The same applies to when the deadline passes without you getting the $400,000. In this case, the owner is free to sell it to another person. Your $10,000 goes down the drain.
In a nutshell, that is how options work. The only thing is – rather than using options with cars – people typically use options in stocks. However, the basic principle is the same.
-You buy an option on a stock
-That option gives you the right to buy or sell the stock at a given price on or before a specific date.
-You can choose to exercise this right or not exercise it. The option gives you a right – but not an obligation – to buy or sell.
Given their nature, stock options make it possible to scoop a profit irrespective of the direction the stock prices take. With options, you can earn a profit whether the price goes up or down. This is why sophisticated investors use options.
Calls and Puts
We earlier mentioned that options trading can enable an investor to earn a profit whether the stock price rises or falls. The secret to this is simple: there are two types of options. In stock market speak, these are called calls and puts.
Before defining these types of options, let’s first meet the parties involved. As mentioned earlier, an option is simply a contract which can be purchased on an asset. This means that there are two major parties involved in options trading i.e. a buyer and seller.
In stock market jargon, the buyer of the option is referred to as the “holder”. The seller is referred to as the “writer”. For this article, we shall stick to the more mundane terms of buyer and seller. However, if during the course of further reading, you come across the terms “holder” and “writer”, know that they are referring to the buyer and seller respectively.
Another important thing to note is the concept of expiry date. Each option has a specific date on which it expires. The holder reserves the right to buy or sell the stock from the moment of purchase until the expiry date. If the expiry date passes before they exercise this right, then they lose the right over the stock.
Now, let’s discuss the two types of options:
A call gives the holder (or buyer, if you like) the right to buy a stock at a certain price within a specific time period. A call is typically bought with the expectation (or hope) that the price will rise significantly before the expiry date.
Let’s use an example. Assuming the current price of Facebook stock is $125 per share.

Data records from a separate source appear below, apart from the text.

-- ==== Sys2Proof/Laws/State.lean ====
section
/-!
SUPPORT. One lemma per field per update of the state and of a flight, so that no proof unfolds a record update.
-/

namespace Sys2Proof.Machine

/-- What no step of a fold changes, the fold leaves. -/
theorem foldl_keeps {α β γ : Type} (g : α → γ) (f : α → β → α) (h : ∀ a b, g (f a b) = g a) (l : List β) (a : α) :
    g (l.foldl f a) = g a := by
  induction l generalizing a with
  | nil => rfl
  | cons b l ih => exact (ih _).trans (h _ _)

/-! `State.putFlight` -/

@[simp] theorem State.putFlight_agenda (s : State) (f : Flight) : (s.putFlight f).agenda = s.agenda := rfl
@[simp] theorem State.putFlight_focus (s : State) (f : Flight) : (s.putFlight f).focus = s.focus := rfl
@[simp] theorem State.putFlight_cur (s : State) (f : Flight) : (s.putFlight f).cur = s.cur := rfl
@[simp] theorem State.putFlight_free (s : State) (f : Flight) : (s.putFlight f).free = s.free := rfl
@[simp] theorem State.putFlight_nextKey (s : State) (f : Flight) : (s.putFlight f).nextKey = s.nextKey := rfl
@[simp] theorem State.putFlight_mem (s : State) (f : Flight) : (s.putFlight f).mem = s.mem := rfl
@[simp] theorem State.putFlight_poison (s : State) (f : Flight) : (s.putFlight f).poison = s.poison := rfl
@[simp] theorem State.putFlight_lines (s : State) (f : Flight) : (s.putFlight f).lines = s.lines := rfl
@[simp] theorem State.putFlight_llc (s : State) (f : Flight) : (s.putFlight f).llc = s.llc := rfl
@[simp] theorem State.putFlight_wc (s : State) (f : Flight) : (s.putFlight f).wc = s.wc := rfl
@[simp] theorem State.putFlight_pins (s : State) (f : Flight) : (s.putFlight f).pins = s.pins := rfl
@[simp] theorem State.putFlight_l1tlb (s : State) (f : Flight) : (s.putFlight f).l1tlb = s.l1tlb := rfl
@[simp] theorem State.putFlight_l2tlb (s : State) (f : Flight) : (s.putFlight f).l2tlb = s.l2tlb := rfl
@[simp] theorem State.putFlight_l3tlb (s : State) (f : Flight) : (s.putFlight f).l3tlb = s.l3tlb := rfl
@[simp] theorem State.putFlight_recs (s : State) (f : Flight) : (s.putFlight f).recs = s.recs := rfl
@[simp] theorem State.putFlight_quads (s : State) (f : Flight) : (s.putFlight f).quads = s.quads := rfl
@[simp] theorem State.putFlight_flights (s : State) (f : Flight) : (s.putFlight f).flights = kset Flight.key f s.flights :=
    rfl
@[simp] theorem State.putFlight_memOps (s : State) (f : Flight) : (s.putFlight f).memOps = s.memOps := rfl
@[simp] theorem State.putFlight_vfu (s : State) (f : Flight) : (s.putFlight f).vfu = s.vfu := rfl
@[simp] theorem State.putFlight_sysOps (s : State) (f : Flight) : (s.putFlight f).sysOps = s.sysOps := rfl
@[simp] theorem State.putFlight_copies (s : State) (f : Flight) : (s.putFlight f).copies = s.copies := rfl
@[simp] theorem State.putFlight_engines (s : State) (f : Flight) : (s.putFlight f).engines = s.engines := rfl
@[simp] theorem State.putFlight_mxq (s : State) (f : Flight) : (s.putFlight f).mxq = s.mxq := rfl
@[simp] theorem State.putFlight_mx (s : State) (f : Flight) : (s.putFlight f).mx = s.mx := rfl
@[simp] theorem State.putFlight_teams (s : State) (f : Flight) : (s.putFlight f).teams = s.teams := rfl
@[simp] theorem State.putFlight_residue (s : State) (f : Flight) : (s.putFlight f).residue = s.residue := rfl
@[simp] theorem State.putFlight_grids (s : State) (f : Flight) : (s.putFlight f).grids = s.grids := rfl
@[simp] theorem State.putFlight_barriers (s : State) (f : Flight) : (s.putFlight f).barriers = s.barriers := rfl
@[simp] theorem State.putFlight_forwards (s : State) (f : Flight) : (s.putFlight f).forwards = s.forwards := rfl
@[simp] theorem State.putFlight_owners (s : State) (f : Flight) : (s.putFlight f).owners = s.owners := rfl
@[simp] theorem State.putFlight_saved (s : State) (f : Flight) : (s.putFlight f).saved = s.saved := rfl
@[simp] theorem State.putFlight_parts (s : State) (f : Flight) : (s.putFlight f).parts = s.parts := rfl
@[simp] theorem State.putFlight_links (s : State) (f : Flight) : (s.putFlight f).links = s.links := rfl
@[simp] theorem State.putFlight_hdmTgt (s : State) (f : Flight) : (s.putFlight f).hdmTgt = s.hdmTgt := rfl
@[simp] theorem State.putFlight_t2size (s : State) (f : Flight) : (s.putFlight f).t2size = s.t2size := rfl
@[simp] theorem State.putFlight_pcie (s : State) (f : Flight) : (s.putFlight f).pcie = s.pcie := rfl
@[simp] theorem State.putFlight_mgmt (s : State) (f : Flight) : (s.putFlight f).mgmt = s.mgmt := rfl
@[simp] theorem State.putFlight_host (s : State) (f : Flight) : (s.putFlight f).host = s.host := rfl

Now, say you have a tip (or hunch) that the price of Facebook stock will soar to $500 within the next 72 hours. Perhaps you’ve heard that Facebook is about to announce a hostile takeover of Google.
You place a stock option call on Facebook shares which is set to expire within 72 hours. If the price of Facebook’s shares indeed soars to $500. You can still buy the stock at $125 per share, and quickly sell it at $500. This basically means that you earn a significant profit.
This is what a call does. It enables you to earn profits on the rises of stock prices. Basically, once you purchase a call on a given stock, even if the price rises a thousandfold, the seller is obligated to sell it to you at the price agreed when you purchased the option.
A put is the exact opposite of a call. A put gives the buyer the right to sell a stock at a given price within a specific time period. A put is typically bought with the expectation that the stock price will drop before the expiry date.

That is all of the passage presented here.